We conducted this antidumping duty administrative review pursuant to a
remand order from the U.S. Court of International Trade in Krupp Stahl,
A.G., et al. v. United States (Slip Op. 91-31, April 19, 1991).
In that decision, the court ruled that the Department had illegally
applied its automatic assessment regulation to Krupp's December 1982
through June 1983 entries because the original less-than-fair-value-
investigation was initiated prior to the October 30, 1984, amendment to
the Tariff Act of 1930 and prior to the October 22, 1986, amendment to
the effective date provision of the 1984 Act. Because the 1984 and 1986
amendments are not retroactive, the court held that Krupp was entitled
to an automatic review of its entries.
The review covers one manufacturer/exporter of subject merchandise,
Krupp Stahl, A.G., and the period December 17, 1982 through June 23,
1983. The final margin is 27 percent. The final results of this review
were affirmed by the Court on May 26, 1993, in Krupp Stahl, A.G., et
al. v. United States, 822 F. Supp. 789 (CIT 1993).
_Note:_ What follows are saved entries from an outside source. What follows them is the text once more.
-- ==== Sys2Proof/Laws/Exec.lean ====
section
/-! SUPPORT. What each instruction can do when it answers a next state: one inversion lemma per meaning, and one for `exec`. -/

namespace Sys2Proof.Machine

theorem execIncrementPointer_next {s t : State} (h : execIncrementPointer s = .next t) :
    s.dp + 1 < s.params.tapeLen ∧ t = (s.setDp (s.dp + 1)).advance := by
  unfold execIncrementPointer at h
  split at h
  · cases h
  · rename_i hd
    exact ⟨Nat.not_le.1 hd, by cases h; rfl⟩

theorem execDecrementPointer_next {s t : State} (h : execDecrementPointer s = .next t) :
    s.dp ≠ 0 ∧ t = (s.setDp (s.dp - 1)).advance := by
  unfold execDecrementPointer at h
  split at h
  · cases h
  · rename_i hd
    exact ⟨hd, by cases h; rfl⟩

theorem execJumpForward_next {s t : State} (h : execJumpForward s = .next t) :
    s.dp < s.params.tapeLen ∧
    ((s.cellIsZero = true ∧ ∃ q, s.program.target s.pc = some q ∧ t = s.setPc (q + 1)) ∨
     (s.cellIsZero = false ∧ t = s.advance)) := by
  obtain ⟨hd, ht⟩ := atCell_next h
  refine ⟨hd, ?_⟩
  change (if s.cellIsZero = true then _ else _) = _ at ht
  cases hz : s.cellIsZero with
  | true =>
    rw [hz, if_pos rfl] at ht
    obtain ⟨q, hq, ht⟩ := atTarget_next ht
    exact .inl ⟨rfl, q, hq, by cases ht; rfl⟩
  | false =>
    rw [hz, if_neg (by simp)] at ht
    exact .inr ⟨rfl, by cases ht; rfl⟩

theorem execJumpBackward_next {s t : State} (h : execJumpBackward s = .next t) :
    s.dp < s.params.tapeLen ∧
    ((s.cellIsZero = true ∧ t = s.advance) ∨
     (s.cellIsZero = false ∧ ∃ q, s.program.target s.pc = some q ∧ t = s.setPc q)) := by
  obtain ⟨hd, ht⟩ := atCell_next h
  refine ⟨hd, ?_⟩
  change (if s.cellIsZero = true then _ else _) = _ at ht
  cases hz : s.cellIsZero with
  | true =>
    rw [hz, if_pos rfl] at ht
    exact .inl ⟨rfl, by cases ht; rfl⟩
  | false =>
    rw [hz, if_neg (by simp)] at ht
    obtain ⟨q, hq, ht⟩ := atTarget_next ht
    exact .inr ⟨rfl, q, hq, by cases ht; rfl⟩

theorem execNoOp_next {s t : State} (h : execNoOp s = .next t) : t = s.advance := by
  cases h
  rfl

/-- What an instruction that answers a next state has done, per instruction. -/
def ExecNext (i : Instr) (s t : State) : Prop :=
  match i with
  | .incrementPointer => s.dp + 1 < s.params.tapeLen ∧ t = (s.setDp (s.dp + 1)).advance
  | .decrementPointer => s.dp ≠ 0 ∧ t = (s.setDp (s.dp - 1)).advance
  | .incrementValue => s.dp < s.params.tapeLen ∧ t = (s.memWrite s.dp (inc8 (s.memRead s.dp))).advance
  | .decrementValue => s.dp < s.params.tapeLen ∧ t = (s.memWrite s.dp (dec8 (s.memRead s.dp))).advance
  | .outputValue => s.dp < s.params.tapeLen ∧
      ((s.env.outReadyNow = true ∧ t = (s.setEnv s.env.nextOut).completeIo (.out (s.memRead s.dp))) ∨
       (s.env.outReadyNow = false ∧ t = (s.setEnv s.env.nextOut).setIoWait (some .out)))
  | .inputValue => s.dp < s.params.tapeLen ∧
      ((s.env.inPinsNow.answer = none ∧ t = (s.setEnv s.env.nextIn).setIoWait (some .inp)) ∨
       (s.env.inPinsNow.answer = some none ∧ t = (s.setEnv s.env.nextIn).completeIo (.inp none)) ∨
       ∃ b, s.env.inPinsNow.answer = some (some b) ∧
         t = ((s.setEnv s.env.nextIn).memWrite s.dp b).completeIo (.inp (some b)))
  | .jumpForward => s.dp < s.params.tapeLen ∧
      ((s.cellIsZero = true ∧ ∃ q, s.program.target s.pc = some q ∧ t = s.setPc (q + 1)) ∨
       (s.cellIsZero = false ∧ t = s.advance))
  | .jumpBackward => s.dp < s.params.tapeLen ∧
      ((s.cellIsZero = true ∧ t = s.advance) ∨
       (s.cellIsZero = false ∧ ∃ q, s.program.target s.pc = some q ∧ t = s.setPc q))
  | .noOp => t = s.advance

/-- The inversion lemma of `exec`. -/
theorem exec_next {i : Instr} {s t : State} (h : exec i s = .next t) : ExecNext i s t := by
  cases i with
  | incrementPointer => exact execIncrementPointer_next h
  | decrementPointer => exact execDecrementPointer_next h
  | incrementValue => exact updateCell_next h
  | decrementValue => exact updateCell_next h
  | outputValue => exact outputTransfer_cases h
  | inputValue => exact inputTransfer_cases h
  | jumpForward => exact execJumpForward_next h
  | jumpBackward => exact execJumpBackward_next h
  | noOp => exact execNoOp_next h

end Sys2Proof.Machine
end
The Court's opinion
was not appealed; therefore, we are publishing the final results of the
administrative review. Attached is the notice of Final Results of
Antidumping Duty Administrative Review; Cold-Rolled Stainless Steel
Sheet from Germany, as issued on May 21, 1992.
EFFECTIVE DATE: April 5, 1994.
for further information contact: Wendy J. Frankel, Office of
Antidumping Compliance, International Trade Administration, U.S.
Department of Commerce, Washington, DC 20230; telephone: (202) 482-
0367.
This notice is in accordance with section 751(a)(1) of the Tariff
Act of 1930, as amended.
Dated: March 22, 1994.
Joseph A. Spetrini,
Acting Assistant Secretary for Import Administration.
Cold-Rolled Stainless Steel Sheet From Germany; Final Results of
Antidumping Duty Administrative Review
AGENCY: International Trade Administration/Import Administration,
Department of Commerce.
ACTION: Final results of antidumping duty administrative review.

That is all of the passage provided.